Guillermo del Toro has long called Mary Shelley’s Frankenstein his “Bible.” With his Netflix adaptation starring Oscar Isaac as Victor Frankenstein and Jacob Elordi as the Creature, the director brings his lifelong fascination to the screen — reshaping the 1818 novel while striving to preserve its emotional core.


“I’ve never seen it as a warning about science,” del Toro told Variety. “For me it’s about the human spirit — forgiveness, understanding, and the need to listen to one another.”


To see how close the film stays to Shelley’s original vision, Variety spoke with Julie Carlson, professor of English at the University of California, Santa Barbara, and a leading scholar on the Romantic period and the Wollstonecraft-Godwin-Shelley family.


On her first impressions of the film


“I did like it,” Carlson says.


“You can feel genuine love for the book and for Mary Shelley’s brilliance. It’s more faithful than most versions — especially in keeping Victor’s and the Creature’s interwoven stories and much of the novel’s language. The Creature still speaks lyrically, philosophically, which matters.”


On Victor’s rewritten childhood


Del Toro turns Victor’s father into a violent physician who experiments on his wife’s body and abuses his son.


Carlson notes that this shift changes the story’s focus: “It becomes less about hubris and more about shame. The father beats Victor for failing lessons and later strikes the Creature for learning too slowly. It’s not Faustian ambition anymore; it’s knowledge born of humiliation and the desire to outdo his father by conquering death.”



On Elizabeth’s bond with the Creature


Unlike the novel, the two meet several times, and she dies defending him.


“She identifies with him,” Carlson explains.


“It’s not exactly romantic — more about empathy between outsiders. She calls herself ‘odd,’ and he’s also othered. That mutual isolation connects them. In Shelley’s patriarchal world the women are sacrificed; del Toro softens that without denying it.”


On how the film treats Shelley’s social critique


“The movie downplays the book’s critique of gender and oppression,” Carlson says. “Del Toro is more concerned with militarism and capitalism.


Shelley’s sympathy for the Creature came from society’s rejection of difference — people recoil because of his appearance.


In the film Victor initially nurtures him before abandoning him, which changes that message. Yet it keeps Shelley’s question: what responsibility do creators owe their creations?”


On humanizing the Creature


Carlson admires del Toro’s more compassionate portrayal.

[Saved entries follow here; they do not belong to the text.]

/-- Reads a feeder model entry. -/
def feederModelOf (b : Bytes) : FeederModel := {
  feeder := rd b 0 1, headSet := rd b 1 1, profile := rd b 2 1, enabled := (rd b 3 1).testBit 0, members := rd b 4 4
  rLine := rd b 8 4 }

/-- Reads a balance model table, or names the offending byte within its entry and the table (R125, R329). -/
def decodeModel (b : Bytes) : Except (Nat × Nat) BalanceModel :=
  let nets := rd b 6 2
  let feeders := rd b 8 1
  let head : List (Nat × Bool) := ([ (0, rd b 0 4 == 0x4C424C47), (4, rd b 4 2 == 1), (6, nets ≤ 8192), (8, feeders ≤ 16),
    (6, b.length == 16 + 32 * (nets + feeders)) ] : List (Nat × Bool)) ++ reservedBytes b 9 7
  match firstBad head with
  | some off => .error (off, off)
  | none =>
    let fs := entriesAt b (16 + 32 * nets) 32 feeders
    let names := fs.map (fun e => rd e 0 1)
    match (checkSeq (netModelChecks names) (fun e => rd e 0 2) 32 16 (entriesAt b 16 32 nets) []).orElse (fun _ =>
        checkSeq feederModelChecks feederModelOf 32 (16 + 32 * nets) fs []) with
    | some e => .error e
    | none => .ok { nets := (entriesAt b 16 32 nets).map netModelOf, feeders := fs.map feederModelOf }

/-! ## Commands -/

/-- BAL_STATUS (R352). -/
def cmdBalStatus : Cmd := {
  opcode := 0x0700, role := fun _ => .reader, size := 0
  body := fun _ s =>
    let y := s.bal
    let count := fun (p : SuspicionPhase) => y.suspicions.countP (fun x => x.state == p)
    let nodes := (y.pins.map (fun p => (p.bridge, p.node))).eraseDups
    let pins := nodes.countP (fun n => (pinFor s n.1 n.2 (windowSeq s (now s))).isSome)
    okWith (le 8 y.lastRound ++ le 8 y.lastWindow ++ le 4 y.model.nets.length ++ le 4 y.incomplete ++ le 4 (count .opened) ++
      le 4 (count .localised) ++ le 4 y.dropped ++ le 4 y.model.gen ++ le 4 pins ++ le 4 y.lateRounds ++
      le 8 (((pendingGen s (8, 0)).map (·.tick / 1024)).getD 0)) s }

/-- BAL_MODEL_ARM: the table follows as pages (R353). -/
def cmdBalModelArm : Cmd := {
  opcode := 0x0701, role := fun _ => .operator, async := true, size := 24, dryrun := true, stream := true, standby := true
  body := fun c s =>
    let ch := rd c.p 0 1
    let len := rd c.p 16 4
    checked [inRange 0 (1 ≤ ch && ch ≤ 7), groupCheck c.p 1 2, resv c.p 3 1, inRange 4 (rd c.p 4 4 != 0),
        inRange 8 (activationTick (.balModel {}) (roundTick (rd c.p 8 8)) s).isSome, inRange 16 (16 ≤ len && len ≤ 262672)] s
      (if armBusy (.balModel {}) s then fail stBusy 1 s
       else if !channelIdle s ch then fail stBusy 0 s
       else .accepted [] (receiveTransfer c 0x0701 ch (rd c.p 4 4) len (rd c.p 20 4) 16 20 s)) }

/-- Completes a received BAL_MODEL_ARM transfer: validates the table and arms it (R329, R353). -/
def modelReceived (t : Transfer) (s : State) : State :=
  match decodeModel t.data with
  | .error (e, o) => tableFault t.ref e o s
  | .ok m =>
    let p := t.request.args
    match activationTick (.balModel m) (roundTick (rd p 8 8)) s with
    | none => complete t.ref stOutOfRange 24 [] s
    | some tick =>
      if armBusy (.balModel m) s then complete t.ref stBusy 1 [] s
      else if t.dryrun then complete t.ref stOk 0 (le 8 (tick / 1024) ++ zeros 8) s
      else armGen { table := .balModel m, opcode := 0x0701, tick := tick, groupId := rd p 1 1, groupMembers := rd p 2 1
                    ref := some t.ref } s

/-- A balance model activates: rounds before this one keep the one before it; windows it cuts are marked (R330, R353). -/
def applyBalModel (g : PendingGen) (m : BalanceModel) (s : State) : State :=
  let n := nextGenNumber 8 s
  let s := n.2
  let s := setBal (fun y => { y with model := { m with gen := n.1 }, modelPrev := some (y.model, now s / 1024 - 1)
                                     modelAt := (now s :: y.modelAt).take 64 }) s
  match g.ref with
  | some r => complete r stOk 0 (le 8 (now s / 1024) ++ le 4 n.1 ++ zeros 4) s
  | none => s

/-- Reads a rule profile (R354). -/
def rulesOf (p : Bytes) : RuleProfile := {
  enables := rd p 1 1, persistN := rd p 2 2, clearN := rd p 4 2, hourK := rd p 6 1, hourN := rd p 7 1, posRatio := rd p 8 4
  posAbs := rd p 12 4, negRatio := rd p 16 4, negAbs := rd p 20 4, dayRatio := rd p 24 4, dayAbs := rd p 28 4
  fastRatio := rd p 32 4, fastRounds := rd p 36 2, locMinScore := rd p 38 2, stepRatio := rd p 40 4, settleMin := rd p 44 2
  fillMaxRound := rd p 46 1, feederPersist := rd p 47 1, feederRatio := rd p 48 4, feederAbs := rd p 52 4, substMaxPct := rd p 56 1 }
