/-- FIELD loses power: every output off (R472). -/
def fieldDown (s : State) : State :=
  evalOutputs (setFio (fun x => { x with released := false, underVoltage := false, overVoltage := false, totalHigh := false,
                                         resumeAt := none }) s)

/-- GL-F releases its outputs after its self-test; an output whose power-up test failed latches its fault (R65, R489). An input in DEMAND
may complete a cycle from then on (R486). -/
def fieldRelease (failed : List Nat) (s : State) : State :=
  let s := failed.foldl (fun s k =>
    raiseFault 0xB1 3 (raiseEvent 0x0B02 k false (le 1 7 ++ zeros 15) (setOutput k (fun o => { o with fault := true }) s))) s
  evalOutputs (setFio (fun x => { x with
    released := true
    inputs := x.inputs.map (fun i => if i.phase == .demand then { i with since := some s.time.uptime, both := false } else i) }) s)

/-- FIO_LS_SET takes effect: a mask and an action (R498). -/
def applyLsSet (mask action : Nat) (s : State) : State :=
  ((List.range (lsCount s)).filter (fun k => mask.testBit k)).foldl (fun s k =>
    if action == 2 then lsClear k s else setLs k (fun c => { c with commanded := action == 1 }) s) s

/-- The means of the tick that ends, and the peaks of its round (R480, FIO_LS_READ). -/
def lsTick (roundStarts : Bool) (c : LsChannel) : LsChannel :=
  let mean := if c.tickCount = 0 then c.current else c.tickSum / c.tickCount
  let peak := max c.peak mean
  { c with mean := mean, tickSum := 0, tickCount := 0
           peak := if roundStarts then 0 else peak
           peakPrev := if roundStarts then peak else c.peakPrev }

/-- What a tick start does on the field: commands accepted for it, channel means, the end of the total-current report. -/
def fieldTick (dv da : Nat) (roundStarts : Bool) (s : State) : State :=
  if !s.pwr.fieldOn then s
  else
    let sets := s.fio.lsNext
    let outs := s.fio.soNext
    let resets := s.fio.resets
    let s := setFio (fun x => { x with lsNext := [], soNext := [], resets := [], fieldDv := dv, fieldDa := da
                                       totalHigh := x.totalHigh && decide (400 < da)
                                       switches := x.switches.map (lsTick roundStarts) }) s
    let s := sets.foldl (fun s e => applyLsSet e.1 e.2 s) s
    let s := outs.foldl (fun s e => setOutput e.1 (fun o => { o with commanded := e.2 }) s) s
    let s := resets.foldl (fun s j => resetInput j s) s
    syncField s

end Sys2Proof.Machine
end

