-- ==== Sys2Proof/Machine/FieldCommands.lean ====
section
/-!
DEFINITION. The FIO_LS_ and SAF_ commands. Chapter 14 of the spec (R497 to R499, R503 to R505).
-/

namespace Sys2Proof.Machine

/-- Use of a code (FIO_LS_CONFIG). -/
def lsUseOf : Nat → LsUse
  | 1 => .host | 2 => .direct | 3 => .lock | 4 => .fan | _ => .unused

/-- Code of a use. -/
def LsUse.code : LsUse → Nat
  | .unused => 0 | .host => 1 | .direct => 2 | .lock => 3 | .fan => 4

/-- Reads the configuration of FIO_LS_CONFIG. -/
def readLsConfig (p : Bytes) : LsConfig := {
  use := lsUseOf (rd p 1 1), param := rd p 2 1, wire := rd p 3 1, slewDv := rd p 4 1, initial := rd p 5 1 == 1
  safeGroup := (rd p 6 1).testBit 0, safeOn := (rd p 6 1).testBit 1, fanRunOnS := rd p 8 2 }

/-- The configuration of channel `k` that a pending generation will put in force. -/
def pendingLs (s : State) (k : Nat) : Option LsConfig :=
  match ((pendingGen s (13, k)).map (fun g => g.table) : Option GenTable) with
  | some (.lsConfig _ c) => some c
  | _ => none

/-- A channel other than `k` has, or will have, a lock or fan use for a point (R497). -/
def lsPointTaken (s : State) (k : Nat) (use : LsUse) (point : Nat) : Bool :=
  (List.range (lsCount s)).any (fun j =>
    j != k && (((lsAt s j).config :: (pendingLs s j).toList).any (fun c => c.use == use && c.param == point)))

/-- param suits use: a DIRECT pin, a charge point, or 0 (R497). -/
def lsParamOk (use param : Nat) : Bool :=
  if use == 2 then decide (param ≤ 7) else if use == 3 || use == 4 then decide (param ≤ 15) else param == 0

/-- FIO_LS_CONFIG (R497): the response is the activation tick. -/
def cmdFioLsConfig : Cmd := {
  opcode := 0x0B01, role := fun _ => .operator, size := 16, updating := glfUpdating, dryrun := true, standby := true
  body := fun c s =>
    let k := rd c.p 0 1
    let use := rd c.p 1 1
    let cfg := readLsConfig c.p
    checked [inRange 0 (k < lsCount s), inRange 1 (use ≤ 4), field 2 (lsParamOk use (rd c.p 2 1)),
        field 2 (!(use == 3 || use == 4) || !lsPointTaken s k cfg.use cfg.param), inRange 3 (rd c.p 3 1 ≤ 4),
        inRange 4 (1 ≤ rd c.p 4 1 && rd c.p 4 1 ≤ 100), inRange 5 (use != 1 || decide (rd c.p 5 1 ≤ 1)),
        field 5 (use == 1 || rd c.p 5 1 == 0), field 6 (decide (rd c.p 6 1 < 4)), resv c.p 7 1,
        inRange 8 (use != 4 || decide (rd c.p 8 2 ≤ 600)), field 8 (use == 4 || rd c.p 8 2 == 0), resv c.p 10 6] s
      (let g : GenTable := .lsConfig k cfg
       if armBusy g s then fail stBusy 1 s
       else
         let tick := earliest g s
         okWith (le 8 tick) (armGen { table := g, opcode := 0x0B01, tick := tick } s)) }

/-- FIO_LS_SET (R498): in effect at the next tick. -/
def cmdFioLsSet : Cmd := {
  opcode := 0x0B02, role := fun _ => .operator, size := 16, updating := glfUpdating, standby := true, faulted := fun p => rd p 8 1 == 1
  body := fun c s =>
    let mask := rd c.p 0 8
    let action := rd c.p 8 1
    let named := (List.range (lsCount s)).filter (fun k => mask.testBit k)
    checked [field 0 (decide (mask < 2 ^ lsCount s)),
        field 0 (decide (2 ≤ action) || named.all (fun k => (lsAt s k).config.use == .host)), inRange 8 (action ≤ 2), resv c.p 9 7] s
      (if action == 2 && !named.all (fun k => lsClearable s (lsAt s k)) then fail stNotReady 0 s
       else okWith (le 8 (now s + 1)) (setFio (fun x => { x with lsNext := x.lsNext ++ [(mask, action)] }) s)) }

/-- The higher accumulator of a channel as a percentage of its K (FIO_LS_READ). -/
def heatPct (s : State) (c : LsChannel) : Nat :=
  cap 100 (max (100 * c.wireHeat / (wireCurve c.config.wire).2) (100 * c.chanHeat / (channelCurve s).2))

/-- FIO_LS_READ (R499). -/
def cmdFioLsRead : Cmd := {
  opcode := 0x0B03, role := fun _ => .reader, size := 4, updating := glfUpdating
  body := fun c s =>
    let k := rd c.p 0 1
    let detail := rd c.p 1 1
    let x := lsAt s k
    checked [inRange 0 (k < lsCount s), field 1 (detail == 0 || (detail == 1 && s.host.variantS)), resv c.p 2 2] s
      (okWith (le 2 (lsFlags s x) ++ le 1 x.config.use.code ++ le 1 x.config.wire ++ le 1 (heatPct s x) ++ zeros 1 ++
        le 2 x.trips ++ le 2 (if detail = 1 then cap 0xFFFF x.mean else 0) ++
        le 2 (if detail = 1 then cap 0xFFFF x.peakPrev else 0) ++ zeros 4) s) }

/-! ## Safety (R503 to R505) -/

/-- Bits of a property of 0 to n−1. -/
def bitsOf (n : Nat) (f : Nat → Bool) : Nat := ofBits ((List.range n).map f)

/-- The state of an input in SAF_STATUS, two bits. -/
def inputStatus (i : SafetyInput) : Nat := if i.config.function = 0 then 3 else i.phase.status

/-- SAF_STATUS (R503). -/
def cmdSafStatus : Cmd := {
  opcode := 0x0B40, role := fun _ => .reader, size := 0, updating := glfUpdating
  body := fun _ s =>
    let inputs := ((List.range 16).map (fun j => inputStatus (inputAt s j) * 4 ^ j)).sum
    okWith (le 4 inputs ++ le 2 (bitsOf 16 (fun k => (outputAt s k).on)) ++ le 2 (bitsOf 16 (fun k => (outputAt s k).fault)) ++
      le 2 (bitsOf 16 (fun k => if pointConfigured s k then (pointAt s k).contactor else (outputAt s k).commanded)) ++
      le 2 (bitsOf 16 (startupOk s)) ++
      le 1 (bitsOf 4 (fun t => (s.fio.sources.getD t {}).running) + 16 * bitsOf 4 (fun t => (s.fio.sources.getD t {}).overloaded)) ++
      le 1 (bitsOf 8 (fun i => sealInForce s (i + 3))) ++ le 1 (bitsOf 8 (fun i => sealClosed s (i + 3))) ++
      le 1 (ofBits [s.fio.underVoltage, s.fio.overVoltage, drivesField s, s.flt.safe, !s.fio.reductions.isEmpty]) ++
      le 2 (cap 0xFFFF s.fio.fieldDv) ++ le 2 (cap 0xFFFF s.fio.fieldDa)) s }

/-- Reads the configuration of SAF_INPUT_SET. -/
def readInputConfig (p : Bytes) : InputConfig := {
  function := rd p 2 1, antivalent := rd p 3 1 == 1, srcA := rd p 4 1, srcB := rd p 5 1, mask := rd p 6 2
  releaseMs := rd p 8 2, discrepancyMs := rd p 10 2, point := rd p 12 1 }

/-- A configuration reduces coverage (R504). -/
def reducesCoverage (old new : InputConfig) : Bool :=
  let covers := fun c : InputConfig => c.function == 1 || c.function == 2
  covers old && (!covers new || (List.range 16).any (fun k => old.mask.testBit k && !new.mask.testBit k))

/-- Charge points that an input's configuration covers. -/
def coverage (c : InputConfig) : List Nat :=
  if 1 ≤ c.function && c.function ≤ 3 then (List.range 16).filter (fun k => c.mask.testBit k)
  else if c.function = 4 then [c.point] else []

/-- Configurations of input `j` in force, pending, or waiting for the next FIELD power-up. -/
def inputConfigs (s : State) (j : Nat) : List InputConfig :=
  (inputAt s j).config ::
    ((match ((pendingGen s (14, j)).map (fun g => g.table) : Option GenTable) with
      | some (.safInput _ c) => [c]
      | _ => []) ++ (Tab.get s.fio.reductions j).toList)

/-- Checks of action 0 of SAF_INPUT_SET (R504). -/
def safInputChecks (p : Bytes) (s : State) : List Check :=
  let j := rd p 0 1
  let f := rd p 2 1
  let release := rd p 8 2
  let disc := rd p 10 2
  [inRange 2 (f ≤ 5), inRange 3 (rd p 3 1 ≤ 1), field 3 (f != 4 || rd p 3 1 == 1), inRange 4 (rd p 4 1 ≤ 3),
    inRange 5 (rd p 5 1 ≤ 3), field 5 (rd p 5 1 != rd p 4 1), field 6 ((1 ≤ f && f ≤ 3) || rd p 6 2 == 0),
    inRange 8 (10 ≤ release && release ≤ 5000), inRange 10 (10 ≤ disc && disc ≤ 1000),
    inRange 12 (f != 4 || decide (rd p 12 1 ≤ 15)), field 12 (f == 4 || rd p 12 1 == 0),
    field 12 (f != 4 || !(List.range 16).any (fun x =>
      x != j && (inputConfigs s x).any (fun c => c.function == 4 && c.point == rd p 12 1))), resv p 13 3]

/-- SAF_INPUT_SET (R504). A reduction of coverage has no activation tick before the next FIELD power-up and answers 0. -/
def cmdSafInputSet : Cmd := {
  opcode := 0x0B41, role := fun _ => .operator, size := 16, updating := glfUpdating, dryrun := true, standby := true
  body := fun c s =>
    let j := rd c.p 0 1
    let action := rd c.p 1 1
    let old := (inputAt s j).config
    let new := readInputConfig c.p
    if action == 0 && decide (j ≤ 15) && reducesCoverage old new && !c.warden then fail stDeniedRole 3 s
    else
      checked ([inRange 0 (j ≤ 15), inRange 1 (action ≤ 1)] ++
          (if action = 1 then [field 2 (rd c.p 2 1 == 0), field 3 (rd c.p 3 1 == 0), field 4 (rd c.p 4 1 == 0),
              field 5 (rd c.p 5 1 == 0), field 6 (rd c.p 6 2 == 0), field 8 (rd c.p 8 2 == 0), field 10 (rd c.p 10 2 == 0),
              field 12 (rd c.p 12 1 == 0), resv c.p 13 3]
           else safInputChecks c.p s)) s
        (if action = 1 then
          let i := inputAt s j
          if i.phase == .fault && i.a.demand && i.b.demand then
            okWith (le 8 (now s + 1)) (setFio (fun x => { x with resets := x.resets ++ [j] }) s)
          else fail stNotReady 0 s
        else if (coverage old ++ coverage new).any (fun k => (pointAt s k).phase.live) then fail stNotReady 0 s
        else if reducesCoverage old new then
          let code := (inputAt s j).phase
          okWith (zeros 8) (inputEvent j code code 8 0xFF (setFio (fun x => { x with reductions := Tab.put x.reductions j new }) s))
        else
          let g : GenTable := .safInput j new
          if armBusy g s then fail stBusy 1 s
          else
            let tick := earliest g s
            okWith (le 8 tick) (armGen { table := g, opcode := 0x0B41, tick := tick }
              (setFio (fun x => { x with reductions := Tab.del x.reductions j }) s))) }

/-- SAFETY_OUTPUT (R496). -/
def outputEvent (k cause : Nat) (s : State) : State := raiseEvent 0x0B02 k false (le 1 cause ++ zeros 15) s

/-- SAF_OUTPUT_SET (R505). The reset test of R489 measures the wiring: its result is a free value (log 12: use 40). -/
def cmdSafOutputSet : Cmd := {
  opcode := 0x0B42, role := fun _ => .operator, size := 4, updating := glfUpdating, standby := true, faulted := fun p => rd p 1 1 == 1
  body := fun c s =>
    let k := rd c.p 0 1
    let action := rd c.p 1 1
    checked [inRange 0 (k ≤ 15), field 0 (decide (2 ≤ action) || !pointConfigured s k), inRange 1 (action ≤ 2), resv c.p 2 2] s
      (let o := outputAt s k
       if action ≤ 1 then
         okWith (le 8 (now s + 1)) (setFio (fun x => { x with soNext := x.soNext ++ [(k, action == 1)] }) s)
       else
         let on := if pointConfigured s k then (pointAt s k).contactor else o.commanded
         if !o.fault || on || s.fio.soNext.any (fun e => e.1 == k && e.2) then fail stNotReady 0 s
         else
           let d := draw 40 2 s
           if d.1 = 1 then
             okWith (le 8 (now s + 1)) (evalOutputs (syncField (outputEvent k 6 (setOutput k (fun o => { o with fault := false }) d.2))))
           else fail stNotReady 0 (outputEvent k 7 d.2)) }

/-- FIO_LS_CONFIG (R497): arms the configuration of one load-switch channel. -/
def execFioLsConfig (rq : Request) (s : State) : Result := .next (submit cmdFioLsConfig rq s)

/-- FIO_LS_SET (R498): switches host-use channels, or clears latched trips. -/
def execFioLsSet (rq : Request) (s : State) : Result := .next (submit cmdFioLsSet rq s)

/-- FIO_LS_READ (R499): a channel's flags, and its current on the GL1024-S. -/
def execFioLsRead (rq : Request) (s : State) : Result := .next (submit cmdFioLsRead rq s)

/-- SAF_STATUS (R503): inputs, outputs, sources, seals and supply. -/
def execSafStatus (rq : Request) (s : State) : Result := .next (submit cmdSafStatus rq s)

/-- SAF_INPUT_SET (R504): configures a safety input or resets its fault. -/
def execSafInputSet (rq : Request) (s : State) : Result := .next (submit cmdSafInputSet rq s)

/-- SAF_OUTPUT_SET (R505): commands a general safety output or resets its fault. -/
def execSafOutputSet (rq : Request) (s : State) : Result := .next (submit cmdSafOutputSet rq s)

end Sys2Proof.Machine
end

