/-- One channel of a window record: samples, corrections in use, CLIP event, class-C fault of a clamped delay (R230, R237, R238). -/
def recordChannel (i : Nat) (rec : RingRecord) (newest : Bool) (s : State) (k : Nat) : State :=
  let c := satChannel i rec.position + k
  match calChannel (calibAt s rec.window) c with
  | none => s
  | some e =>
    let (g, d, _) := tempCorrection e rec.temperature
    let (dt, clamped) := totalDelay e d
    let w := recordWindow rec k
    let s := setMetChan c (fun m => { m with
      recent := (insertWindow w m.recent).take 456, arrived := rec.window :: m.arrived
      delivered := if newest then some w else m.delivered
      temperature := if newest then rec.temperature else m.temperature
      gainTc := if newest then g else m.gainTc, delayTotal := if newest then dt else m.delayTotal
      clamped := if newest then clamped else m.clamped }) s
    let s := if clamped then raiseFault 0x50 1 s else s
    if rec.clips.testBit k then
      raiseEvent 0x0503 c true (le 4 ((rec.samples.getD k []).countP isClip) ++ le 4 w.largest ++ le 8 rec.window) s
    else s

/-- The self-test state that a satellite's latest record tells (R259): channel in rotation, phase, spare in service, pinned. A record has
no code for a spare check: a group in one stays there while the record reads idle (DEDUCED; log 53). -/
def recordSelftest (i : Nat) (rec : RingRecord) (s : State) : State :=
  let g := 4 + 16 * i + rec.position
  let b := rec.selftest
  let told : SelftestPhase :=
    if b.testBit 5 then .pinned
    else match b / 4 % 4 with
      | 0 => .idle
      | 1 => .matching
      | 2 => .test
      | _ => .rematch
  let s := setMet (fun m => { m with
    groups := modAt m.groups g (fun x => { x with
      index := b % 4, started := x.started || told != .idle
      phase := if x.phase = .spareCheck && told = .idle then x.phase else told }) }) s
  (List.range 4).foldl (fun s k =>
    setMetChan (satChannel i rec.position + k) (fun c => { c with onSpare := b.testBit 4 && decide (k = b % 4) }) s) s

/-- A satellite has restarted: its counters start anew from zero, its sets have a gap, and its self-test starts again with the first
channel, but where a channel is pinned (R244, R245, R252, R267). -/
def satelliteRestart (i p last first : Nat) (s : State) : State :=
  let s := (satSets s.met.calib i p).foldl (fun s e =>
    let s := setMetSet e.1.set (fun m => { m with gap := true, demand := demandRestart m m.counters }) s
    setMet (fun m => { m with gaps := m.gaps ++ [(e.1.set, last, first)] }) s) s
  setMet (fun m => { m with
    groups := modAt m.groups (4 + 16 * i + p) (fun x =>
      if x.phase == .pinned then x
      else { x with phase := .idle, index := 0, started := false, primaryOut := false, suspect := false }) }) s

/-- What a window record brings to one set: counters, and, if no later window of the set has been delivered, its values and flags (R230,
R235, R244, R246, R264). -/
def recordSet (i : Nat) (rec : RingRecord) (unaligned : Bool) (s : State) (x : CalSet × Nat) : State :=
  let (e, slot) := x
  let counters := rec.counters.getD slot []
  setMetSet e.set (fun m =>
    let m := { m with
      received := (((rec.window, rec.counterEpoch, counters) :: m.received.filter (fun r => r.1 != rec.window)).filter
        (fun r => decide (rec.window < r.1 + 512))).foldr (fun r l => (l.takeWhile (fun y => decide (r.1 < y.1))) ++ r ::
          l.dropWhile (fun y => decide (r.1 < y.1))) [] }
    let later : Bool := match m.delivered with
      | some (_, w, _) => decide (rec.window ≤ w)
      | none => false
    if later then m
    else { m with
      deliveredBefore := m.delivered
      delivered := some (rec.counterEpoch, rec.window, counters)
      counters := counters, epoch := rec.counterEpoch, window := rec.window
      unaligned := unaligned
      temperature := rec.flags.testBit 2, settling := rec.flags.testBit 3
      clip := (setChannels e).any (fun c => rec.clips.testBit (c - satChannel i rec.position))
      missing := false }) s

/-- A window record of a bound satellite: its samples, counters and flags are taken, and boundaries that waited for it close (R235, R244,
R259, R261, R264). -/
def ringRecord (i port : Nat) (rec : RingRecord) (s : State) : State :=
  let pos := ringPos s i rec.position
  if !pos.isBound || 16 ≤ rec.position then s
  else
    let unaligned := rec.flags.testBit 0
    let newest := match pos.lastWindow with
      | some w => decide (w < rec.window)
      | none => true
    let newEpoch := newest && pos.lastWindow.isSome && pos.epoch ≠ rec.counterEpoch
    let alignedRun := if unaligned then 0 else cap 16 (pos.alignedRun + 1)
    let s := setRingPos i rec.position (fun p => { p with
      status := 1, port := port
      missed := 0
      unreachableAt := none
      lacking := p.lacking.filter (· != rec.window)
      lastWindow := if newest then some rec.window else p.lastWindow
      epoch := if newest then rec.counterEpoch else p.epoch
      alignedRun := alignedRun, markMissing := p.markMissing && unaligned
      powerFailing := p.powerFailing && !newest }) s
    let s := if rec.flags.testBit 1 then setRing i (fun r => { r with recovered := r.recovered + 1 }) s else s
    let s := (List.range 4).foldl (recordChannel i rec newest) s
    let s := if newEpoch then satelliteRestart i rec.position (pos.lastWindow.getD 0) rec.window s else s
    let s := if newest then recordSelftest i rec s else s
    let s := (satSets (calibAt s rec.window) i rec.position).foldl (recordSet i rec (decide (alignedRun < 16))) s
    closeSatellite i rec.position s

/-- Starts an enumeration, or starts it anew: ENUM from both ports (R256). The position of a frame that goes to all has bit 4 set. -/
def enumerate (i : Nat) (s : State) : State := ringGoto i .enumerating (sendRing i [(1, enumFrame), (2, enumFrame)] s)

/-- A further break: the satellites between two breaks are unreachable (R262). -/
def recordBreak (i hop : Nat) (s : State) : State :=
  setRing i (fun r =>
    let r := { r with broken := (r.broken ++ [hop]).eraseDups }
    { r with positions := (List.range 16).map (fun p =>
        let x := r.positions.getD p {}
        if cutOff r p && (x.status == 1 || x.status == 5) then { x with status := 6, unreachableAt := some s.time.uptime }
        else x) }) s

/-- Loss of signal on a hop (R262, R263): an INTACT ring reverses the sweep for the positions cut off from their port, a second break
cuts positions off for good; a further report of the break of a WRAPPED ring is no second break. -/
def lossOfSignal (i hop : Nat) (s : State) : State :=
  let r := ringOf s i
  match r.phase with
  | .down => s
  | .enumerating => enumerate i (setRing i (fun r => { r with broken := (r.broken ++ [hop]).eraseDups }) s)
  | .intact =>
    let before := r.positions.map (·.port)
    let s := resplit i (setRing i (fun r => { r with broken := [hop] }) s)
    let window := now s - 1
    let s := setRing i (fun r => { r with sent := r.sent ++ (List.range 16).flatMap (fun p =>
      let x := r.positions.getD p {}
      if before.getD p 0 != x.port && x.lacking.contains window then [(x.port, recoverFrame p window)] else []) }) s
    ringGoto i .wrapped (raiseFault 0x50 2 s)
  | .wrapped => if r.broken.contains hop then s else ringGoto i .segmented (raiseFault 0x50 2 (recordBreak i hop s))
  | .segmented => recordBreak i hop s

“It’s about recognition — face-to-face contact.


Like Levinas says, when you behold the face of the other, you can’t kill them. But Shelley wanted us to fear him too: to face what happens when you unleash power you can’t control.”


On the De Lacey family sequence


“I loved that inclusion,” she says. “It’s one of the most faithful parts. It emphasizes friendship — not romantic or erotic love, but connection beyond self. The film isn’t very sexual overall; friendship becomes its moral center.”


On how del Toro’s version ranks among past adaptations


“It’s closer to the novel’s layered design,” Carlson concludes.


“It divides and frames the story the same way, and it’s more gothic meditation than horror. It tries to capture multiple strands of Shelley’s thought — not always perfectly, but sincerely. Most films chase spectacle; this one honors the book, and Mary Shelley herself.”